Exercise aim: Would you please copy each line below that includes the string "memSize"?

Saved entries:

────────────────────────────────────────

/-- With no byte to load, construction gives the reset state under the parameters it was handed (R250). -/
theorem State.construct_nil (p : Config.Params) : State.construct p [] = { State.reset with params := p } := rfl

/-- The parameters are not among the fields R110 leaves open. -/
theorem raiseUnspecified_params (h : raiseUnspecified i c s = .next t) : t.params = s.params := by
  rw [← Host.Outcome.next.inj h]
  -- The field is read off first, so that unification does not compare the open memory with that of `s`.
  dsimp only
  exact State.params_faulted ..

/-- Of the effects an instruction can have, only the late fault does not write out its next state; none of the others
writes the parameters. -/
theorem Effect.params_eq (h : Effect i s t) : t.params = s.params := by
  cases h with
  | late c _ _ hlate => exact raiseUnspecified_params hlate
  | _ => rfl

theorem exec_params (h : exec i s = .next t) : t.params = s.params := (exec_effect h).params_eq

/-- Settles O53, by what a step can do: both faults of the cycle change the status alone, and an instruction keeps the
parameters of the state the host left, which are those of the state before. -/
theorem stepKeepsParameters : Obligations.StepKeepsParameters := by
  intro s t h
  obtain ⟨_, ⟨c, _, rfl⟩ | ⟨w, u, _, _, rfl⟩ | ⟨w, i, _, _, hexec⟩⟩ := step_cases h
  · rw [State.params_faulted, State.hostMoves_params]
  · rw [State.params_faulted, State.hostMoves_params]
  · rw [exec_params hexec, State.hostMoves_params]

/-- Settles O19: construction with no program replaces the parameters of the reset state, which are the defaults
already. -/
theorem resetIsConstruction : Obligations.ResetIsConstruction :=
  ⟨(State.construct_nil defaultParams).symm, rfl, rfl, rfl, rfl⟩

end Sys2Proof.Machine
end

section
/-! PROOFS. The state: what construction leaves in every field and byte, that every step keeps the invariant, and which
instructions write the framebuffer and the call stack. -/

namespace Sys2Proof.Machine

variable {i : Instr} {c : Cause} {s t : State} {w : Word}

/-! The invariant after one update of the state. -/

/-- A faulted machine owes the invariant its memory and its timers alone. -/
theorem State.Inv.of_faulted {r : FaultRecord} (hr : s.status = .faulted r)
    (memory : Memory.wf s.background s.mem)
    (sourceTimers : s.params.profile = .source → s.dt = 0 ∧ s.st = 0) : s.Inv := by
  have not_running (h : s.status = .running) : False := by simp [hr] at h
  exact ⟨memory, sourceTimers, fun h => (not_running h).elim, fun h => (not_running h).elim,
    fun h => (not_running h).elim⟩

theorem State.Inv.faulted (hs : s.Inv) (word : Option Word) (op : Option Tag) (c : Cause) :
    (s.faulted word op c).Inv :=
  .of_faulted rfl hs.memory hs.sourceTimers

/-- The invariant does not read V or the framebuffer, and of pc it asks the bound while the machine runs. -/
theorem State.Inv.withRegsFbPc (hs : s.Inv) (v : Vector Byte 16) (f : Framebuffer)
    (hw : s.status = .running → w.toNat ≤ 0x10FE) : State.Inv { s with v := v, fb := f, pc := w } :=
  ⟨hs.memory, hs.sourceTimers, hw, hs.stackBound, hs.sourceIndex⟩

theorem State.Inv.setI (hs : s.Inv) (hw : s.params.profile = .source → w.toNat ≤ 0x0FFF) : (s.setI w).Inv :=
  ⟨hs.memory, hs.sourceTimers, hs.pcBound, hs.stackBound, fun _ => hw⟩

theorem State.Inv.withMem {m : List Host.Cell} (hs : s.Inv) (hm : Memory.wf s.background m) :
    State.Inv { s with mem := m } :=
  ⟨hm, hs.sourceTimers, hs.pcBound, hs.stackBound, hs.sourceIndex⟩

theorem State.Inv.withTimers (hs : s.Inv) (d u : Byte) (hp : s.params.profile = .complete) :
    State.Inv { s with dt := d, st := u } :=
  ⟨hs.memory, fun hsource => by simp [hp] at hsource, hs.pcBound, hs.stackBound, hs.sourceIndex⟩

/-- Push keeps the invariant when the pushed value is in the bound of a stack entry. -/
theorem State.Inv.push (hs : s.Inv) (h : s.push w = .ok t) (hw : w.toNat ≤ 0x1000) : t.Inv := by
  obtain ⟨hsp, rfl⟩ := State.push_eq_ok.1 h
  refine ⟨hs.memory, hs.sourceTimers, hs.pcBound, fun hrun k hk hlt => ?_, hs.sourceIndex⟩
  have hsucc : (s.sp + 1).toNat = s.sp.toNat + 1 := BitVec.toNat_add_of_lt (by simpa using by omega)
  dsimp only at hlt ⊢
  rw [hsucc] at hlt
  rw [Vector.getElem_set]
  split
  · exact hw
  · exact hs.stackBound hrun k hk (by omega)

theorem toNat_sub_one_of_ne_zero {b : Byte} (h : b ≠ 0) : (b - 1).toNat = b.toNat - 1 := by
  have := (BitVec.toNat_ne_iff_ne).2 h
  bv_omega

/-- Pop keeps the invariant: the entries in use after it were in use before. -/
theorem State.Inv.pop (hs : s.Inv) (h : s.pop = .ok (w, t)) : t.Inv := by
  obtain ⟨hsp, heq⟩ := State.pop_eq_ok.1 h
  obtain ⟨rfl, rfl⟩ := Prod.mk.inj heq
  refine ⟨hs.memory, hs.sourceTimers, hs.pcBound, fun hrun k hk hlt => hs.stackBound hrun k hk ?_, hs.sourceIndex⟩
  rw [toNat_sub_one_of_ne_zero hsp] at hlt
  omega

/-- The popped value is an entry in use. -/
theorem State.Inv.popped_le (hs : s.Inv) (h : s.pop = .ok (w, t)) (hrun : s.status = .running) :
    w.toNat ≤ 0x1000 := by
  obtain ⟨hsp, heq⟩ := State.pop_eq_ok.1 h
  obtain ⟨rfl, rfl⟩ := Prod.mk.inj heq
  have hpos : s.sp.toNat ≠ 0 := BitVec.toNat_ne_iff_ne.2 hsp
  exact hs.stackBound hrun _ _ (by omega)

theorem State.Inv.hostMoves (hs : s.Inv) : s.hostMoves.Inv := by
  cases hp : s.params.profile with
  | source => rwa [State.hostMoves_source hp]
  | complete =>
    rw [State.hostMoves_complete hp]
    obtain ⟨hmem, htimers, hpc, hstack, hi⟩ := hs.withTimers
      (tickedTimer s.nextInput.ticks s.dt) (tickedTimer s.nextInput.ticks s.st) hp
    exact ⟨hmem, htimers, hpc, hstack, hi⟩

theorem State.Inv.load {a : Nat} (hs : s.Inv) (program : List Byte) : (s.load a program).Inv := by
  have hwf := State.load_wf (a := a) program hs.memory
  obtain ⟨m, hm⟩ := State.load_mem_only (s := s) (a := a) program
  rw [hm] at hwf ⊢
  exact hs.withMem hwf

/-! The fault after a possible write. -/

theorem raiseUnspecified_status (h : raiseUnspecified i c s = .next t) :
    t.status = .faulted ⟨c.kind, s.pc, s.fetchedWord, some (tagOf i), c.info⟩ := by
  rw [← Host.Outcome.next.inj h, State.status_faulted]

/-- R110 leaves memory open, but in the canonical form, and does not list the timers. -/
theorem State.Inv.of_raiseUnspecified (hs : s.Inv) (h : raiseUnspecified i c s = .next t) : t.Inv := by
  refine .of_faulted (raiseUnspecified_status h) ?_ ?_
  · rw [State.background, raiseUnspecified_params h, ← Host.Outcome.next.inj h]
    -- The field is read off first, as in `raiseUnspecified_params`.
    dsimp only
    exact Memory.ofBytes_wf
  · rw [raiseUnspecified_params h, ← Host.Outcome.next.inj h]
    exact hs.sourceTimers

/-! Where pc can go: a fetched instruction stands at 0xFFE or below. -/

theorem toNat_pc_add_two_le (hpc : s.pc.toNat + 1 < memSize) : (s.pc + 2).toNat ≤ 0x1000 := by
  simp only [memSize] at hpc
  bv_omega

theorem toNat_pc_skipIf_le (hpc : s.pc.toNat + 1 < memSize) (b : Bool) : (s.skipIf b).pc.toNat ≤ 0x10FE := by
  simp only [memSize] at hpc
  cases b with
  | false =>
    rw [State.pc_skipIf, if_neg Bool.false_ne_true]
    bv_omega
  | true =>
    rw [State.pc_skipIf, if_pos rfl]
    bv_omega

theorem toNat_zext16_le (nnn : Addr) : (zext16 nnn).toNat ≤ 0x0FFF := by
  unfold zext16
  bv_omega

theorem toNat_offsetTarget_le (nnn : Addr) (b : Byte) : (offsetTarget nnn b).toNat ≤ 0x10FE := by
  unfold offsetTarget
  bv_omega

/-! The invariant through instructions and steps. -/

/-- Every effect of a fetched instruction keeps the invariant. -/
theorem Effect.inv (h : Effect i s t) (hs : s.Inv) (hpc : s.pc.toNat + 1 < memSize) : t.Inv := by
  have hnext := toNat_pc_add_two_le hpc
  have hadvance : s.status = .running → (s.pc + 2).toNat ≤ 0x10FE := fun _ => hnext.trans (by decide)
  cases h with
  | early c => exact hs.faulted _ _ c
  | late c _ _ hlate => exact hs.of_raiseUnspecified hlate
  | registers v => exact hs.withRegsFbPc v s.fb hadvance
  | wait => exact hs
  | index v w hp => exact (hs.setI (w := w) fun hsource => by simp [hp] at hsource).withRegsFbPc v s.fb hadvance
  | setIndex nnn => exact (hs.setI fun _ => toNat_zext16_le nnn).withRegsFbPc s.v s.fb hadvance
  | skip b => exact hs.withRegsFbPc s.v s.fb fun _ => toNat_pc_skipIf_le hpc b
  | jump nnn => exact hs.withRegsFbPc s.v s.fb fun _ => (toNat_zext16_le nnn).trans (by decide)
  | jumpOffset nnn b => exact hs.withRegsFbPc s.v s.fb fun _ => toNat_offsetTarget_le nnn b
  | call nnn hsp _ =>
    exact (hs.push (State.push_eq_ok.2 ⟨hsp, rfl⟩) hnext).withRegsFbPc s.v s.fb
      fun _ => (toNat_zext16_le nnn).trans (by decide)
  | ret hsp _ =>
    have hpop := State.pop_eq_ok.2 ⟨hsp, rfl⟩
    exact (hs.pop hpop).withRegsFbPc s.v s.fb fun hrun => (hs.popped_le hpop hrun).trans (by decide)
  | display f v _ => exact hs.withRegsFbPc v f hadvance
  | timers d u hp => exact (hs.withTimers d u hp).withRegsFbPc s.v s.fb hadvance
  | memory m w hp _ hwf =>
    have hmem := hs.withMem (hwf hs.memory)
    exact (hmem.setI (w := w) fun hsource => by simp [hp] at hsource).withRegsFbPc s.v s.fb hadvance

────────────────────────────────────────

Exercise result:
theorem toNat_pc_add_two_le (hpc : s.pc.toNat + 1 < memSize) : (s.pc + 2).toNat ≤ 0x1000 := by
  simp only [memSize] at hpc
theorem toNat_pc_skipIf_le (hpc : s.pc.toNat + 1 < memSize) (b : Bool) : (s.skipIf b).pc.toNat ≤ 0x10FE := by
  simp only [memSize] at hpc
theorem Effect.inv (h : Effect i s t) (hs : s.Inv) (hpc : s.pc.toNat + 1 < memSize) : t.Inv := by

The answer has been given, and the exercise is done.